Deepki, a notable player in the Environmental, Social, and Governance (ESG) sector focusing on real estate, has launched a groundbreaking AI-driven solution aimed at accelerating the decarbonisation of real estate portfolios. This newly introduced tool is specifically designed for commercial real estate owners, investors, and managers, enabling them to identify and prioritise capital expenditures that not only enhance asset value but also align with net-zero goals.
The solution, which leverages advanced AI-augmented physics models, allows users to simulate the impact of various investments at asset, fund, and portfolio levels. This innovative approach delivers virtual retrofitting plans that facilitate improved decision-making processes while enhancing return on investment—an increasingly vital consideration given contemporary sustainability targets.
Oliver Pin, Chief Product Officer at Deepki, expressed the complexities faced by real estate professionals in today’s market. "The main stake these days for our customers is to define the most efficient investment strategy that will combine profitability and decarbonisation," he stated in an interview with Funds Europe Magazine. He acknowledged the challenges posed by managing large portfolios with often minimal in-house expertise, underscoring the importance of leveraging AI to aid in strategic decision-making regarding capital investments.

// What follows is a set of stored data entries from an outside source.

-- ==== Sys2Proof/Certificates/Slice0/Obligations.lean ====
section
/-! DEFINITION. The statements for the provers. In them `s` is any state, `x` its executing instance, `y` a source
instance; `s.endsAs x'` is `s` with the executing instance left as `x'` and its completion code seen by the host (the
`Event` list is the model's way to hold what R247 says a run shows, notes/assumptions/4.md), and `s.fails x c` is the
same where only STATUS differs. So an equation with either says what the command leaves unchanged: all the rest. -/

open Sys2Proof Sys2Proof.Machine

/-! ### Encoding (30_encoding.md) -/

/-- R61, R62, R66: the decoder accepts exactly the words the encoder makes, and gives back the command. -/
def Obligations.DecodeInvertsEncode : Prop :=
  ∀ (c : Reg) (i : Instr), decode c = .ok i ↔ c = encode i

/-- The words the decoder rejects are exactly those of R67 with a bit of RSV set, a reserved OP, or a non-zero N or SRC
in a command that has no such field. That the decoder rejects these and no others is the model's choice
(notes/assumptions/11.md, DESIGN CHOICE): R66 and R67 make other words illegal too, such as 0x00000004 with its N = 0,
and of those it is the command that reports it. -/
def Obligations.DecodeRejectsExactlyReservedWords : Prop :=
  ∀ c : Reg, (∃ e, decode c = .error e) ↔
    (c.toNat / 16384 ≠ 0 ∨ c.toNat % 32 = 0 ∨ 0x14 ≤ c.toNat % 32 ∨
     (¬ (0x04 ≤ c.toNat % 32 ∧ c.toNat % 32 ≤ 0x07) ∧ c.toNat / 32 % 64 ≠ 0) ∨
     (¬ (0x0A ≤ c.toNat % 32 ∧ c.toNat % 32 ≤ 0x0C) ∧ c.toNat / 2048 % 8 ≠ 0))

/-- R63, R64, R66, R67: the CMD values that are not illegal in a configuration are exactly the encodings of its
well-formed commands. -/
def Obligations.LegalWordsAreWellFormedCommands : Prop :=
  ∀ (cfg : Config) (c : Reg), ¬ IllegalWord cfg c.toNat ↔ ∃ i, decode c = .ok i ∧ i.wf cfg = true

/-- Words written out from R61 and R62 (R71 and 95_test_vectors.md give them) decode to their commands. -/
def Obligations.WrittenOutWordsDecode : Prop :=
  decode 0x000000A6 = .ok (.writeWordIdx 5) ∧ decode 0x00000405 = .ok (.readWordCur 32) ∧
  decode 0x0000080B = .ok (.writeStreamCI 1) ∧ decode 0x00000001 = .ok .getBit ∧
  decode 0x00000008 = .ok .writeBufferIdx ∧ decode 0x00000013 = .ok .flush ∧
  decode 0x000000A1 = .error .countNotZero ∧ decode 0x00000014 = .error .reservedOpcode ∧
  decode 0x00004011 = .error .reservedBits ∧ decode 0x00000811 = .error .sourceNotZero

/-- R71: the first three examples' lines expand to the operand writes and the CMD value it gives; the last two CMD values
are no command, and the step that takes the host's write of one of them completes with ILLEGAL_COMMAND. -/
def Obligations.EncodingExamples : Prop :=
  (∀ k, (AsmLine.writeWord 3 0b10110 5).expand k =
    [.write k .arg0 3, .write k .data 0x16, .write k .cmd 0x000000A6]) ∧
  (∀ k, (AsmLine.readWordCur 32).expand k = [.write k .cmd 0x00000405]) ∧
  (∀ k, (AsmLine.writeStreamCur 0 12 1).expand k =
    [.write k .arg1 0, .write k .arg2 12, .write k .cmd 0x0000080B]) ∧
  decode 0x000000A6 = .ok (.writeWordIdx 5) ∧ decode 0x00000405 = .ok (.readWordCur 32) ∧
  decode 0x0000080B = .ok (.writeStreamCI 1) ∧
  ∀ c : Reg, c = 0x000000A1 ∨ c = 0x00000014 →
    (∀ i, decode c ≠ .ok i) ∧
    ∀ (s : State) (k : Nat) (rest : List HostAction) (x : Inst),
      s.Next (.write k .cmd c) rest → s.insts[k]? = some x → x.status.fatal = false →
      step s = .next ((s.afterIssue k c x rest).fails { x with cmd := c } .illegalCommand)

/-! ### The step (10_state.md, 70_reset_and_hazards.md) -/

/-- R26, R60: the step that takes the host's write of a command's word to CMD is that command, executed by the
instance written to, with CMD holding the word and the host's action taken. -/
def Obligations.StepRunsTheIssuedCommand : Prop :=
  ∀ (s : State) (k : Nat) (c : Reg) (rest : List HostAction) (x : Inst) (i : Instr),
    s.Next (.write k .cmd c) rest → s.insts[k]? = some x → decode c = .ok i →
    step s = exec i (s.afterIssue k c x rest)

/-- R67: a CMD value of one of its four lists completes with ILLEGAL_COMMAND and changes nothing but STATUS.CODE (CMD
itself holds the host's value). -/
def Obligations.IllegalWordChangesOnlyCode : Prop :=
  ∀ (s : State) (k : Nat) (c : Reg) (rest : List HostAction) (x : Inst),
    s.Next (.write k .cmd c) rest → s.insts[k]? = some x → x.status.fatal = false → IllegalWord s.cfg c.toNat →
    step s = .next ((s.afterIssue k c x rest).fails { x with cmd := c } .illegalCommand)

/-- R66, R207: while STATUS.FATAL is 1 every CMD value, legal or not, completes with HALTED and changes nothing else. -/
def Obligations.HaltedInstanceExecutesNoWord : Prop :=
  ∀ (s : State) (k : Nat) (c : Reg) (rest : List HostAction) (x : Inst),
    s.Next (.write k .cmd c) rest → s.insts[k]? = some x → x.status.fatal = true →
    step s = .next ((s.afterIssue k c x rest).endsAs
      { x with cmd := c, status := { code := .halted, fatal := true } })

/-- R31: every command that completes with ALLOC_FAILURE sets FATAL; only a reset clears it; while it is 1 each command
completes with HALTED and changes nothing else. -/
def Obligations.FatalFlagRule : Prop :=
  (∀ (i : Instr) (s t : State), exec i s = .next t →
    .completed s.active .allocFailure ∈ t.obs.drop s.obs.length →
    ∃ y, t.insts[s.active]? = some y ∧ y.status.fatal = true) ∧
  (∀ (s t : State) (k : Nat) (x y : Inst), step s = .next t → s.insts[k]? = some x → x.status.fatal = true →
    t.insts[k]? = some y → y.status.fatal = false →
    s.host.head? = some (.reset k) ∨ s.host.head? = some .systemReset) ∧
  (∀ (i : Instr) (s : State) (x : Inst), s.insts[s.active]? = some x → x.status.fatal = true →
    exec i s = .next (s.endsAs { x with status := { code := .halted, fatal := true } }))

/-- R5: the parameters are "fixed for the lifetime of an instance": no step changes them. -/
def Obligations.NoStepChangesTheParameters : Prop :=
  ∀ s t : State, step s = .next t → t.cfg = s.cfg

/-- R230, U12: a configuration that is not valid is refused, whatever the state. -/
def Obligations.InvalidConfigurationIsRefused : Prop :=
  ∀ s : State, ¬ s.cfg.Valid → step s = .refused .invalidConfiguration

/-- R240: with no command executing and no host action left, nothing changes. -/
def Obligations.IdleSystemChangesNothing : Prop :=
  ∀ s : State, s.cfg.Valid → s.waiting = none → s.host = [] → step s = .next s

/-- R26 to R30: a host write of an operand register changes that register alone, a host write of RESULT or STATUS is
ignored, and a host read sees the register's value and changes nothing. R32: a push puts one word, its low W bits, at
the end of EXT_IN (that wider bits are dropped is the model's reading, notes/assumptions/5.md). -/
def Obligations.HostAccessToRegistersAndExtIn : Prop :=
  (∀ (s : State) (k : Nat) (r : HostReg) (v : Reg) (rest : List HostAction) (x : Inst),
    s.Next (.write k r v) rest → s.insts[k]? = some x →
    (r = .arg0 → step s = .next { s with host := rest, insts := s.insts.set k { x with arg0 := v } }) ∧
    (r = .arg1 → step s = .next { s with host := rest, insts := s.insts.set k { x with arg1 := v } }) ∧
    (r = .arg2 → step s = .next { s with host := rest, insts := s.insts.set k { x with arg2 := v } }) ∧
    (r = .data → step s = .next { s with host := rest, insts := s.insts.set k { x with data := v } }) ∧
    (r = .result → step s = .next { s with host := rest }) ∧
    (r = .status → step s = .next { s with host := rest })) ∧
  (∀ (s : State) (k : Nat) (r : HostReg) (rest : List HostAction) (x : Inst),
    s.Next (.read k r) rest → s.insts[k]? = some x →
    ∃ v, step s = .next { s with host := rest, obs := s.obs ++ [.registerRead k r v] } ∧
      (r = .cmd → v = x.cmd) ∧ (r = .arg0 → v = x.arg0) ∧ (r = .arg1 → v = x.arg1) ∧ (r = .arg2 → v = x.arg2) ∧
      (r = .data → v = x.data) ∧ (r = .result → v = x.result) ∧
      (r = .status → v.toNat = x.status.code.value + (if x.status.fatal then 16 else 0))) ∧
  (∀ (s : State) (k : Nat) (w : Word) (rest : List HostAction) (x : Inst),
    s.Next (.push k w) rest → s.insts[k]? = some x →
    step s = .next { s with
      host := rest
      insts := s.insts.set k { x with extIn := x.extIn ++ [BitVec.ofNat 32 (w.toNat % 2 ^ s.W)] } })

In parallel, the debut edition of Funds Europe’s Asset Managers’ Carbon Impact Research Report 2024 has provided insights into critical trends influencing decarbonisation initiatives, carbon footprints, sustainable fund allocations, and the responsible investment strategies adopted by European asset management firms.
Deepki's platform presents a comprehensive view of current and projected portfolio performance, substantially reducing the need for extensive, costly asset-by-asset audits. By pinpointing retrofitting actions that yield the highest returns and assessing potential stranding risks across varying scenarios, the tool aids clients in prioritising investments that meet both sustainability and financial objectives.
Vincent Bryant, co-founder and CEO of Deepki, also commented on the valuable role of technology in real estate decarbonisation efforts, stating, “The time for waiting on asset-by-asset on-site physical audits and the installation of additional measurement devices is over." He emphasised that current technology, particularly in the realm of AI, empowers stakeholders to swiftly and accurately identify profitable retrofits at the portfolio level. “With Deepki’s new AI-augmented capabilities, you can create actionable decarbonisation plans that specify exactly what you need to do, how much you need to invest, and the anticipated profitability of your investments,” he added.
The Investment Plan feature incorporates a curated catalogue of over 130 retrofit actions, developed by Deepki’s research and development teams, guided by real-time data from various customers. The solution is compatible with existing plans formulated by engineering firms, thereby allowing users to construct more expansive ESG strategies. Furthermore, these plans are benchmarked against recognised science-based standards, such as the Carbon Risk Real Estate Monitor and the Science Based Targets initiative, to ensure performance optimisation and preservation of long-term asset value.
As Deepki advances in its goal of promoting sustainability through technological innovation, Bryant concluded, “This innovation is another step forward in achieving our founding aim.” The introduction of such AI-driven tools reflects an ongoing shift in the real estate industry, as businesses increasingly adopt technology to navigate the complex landscape of environmental responsibility and financial performance.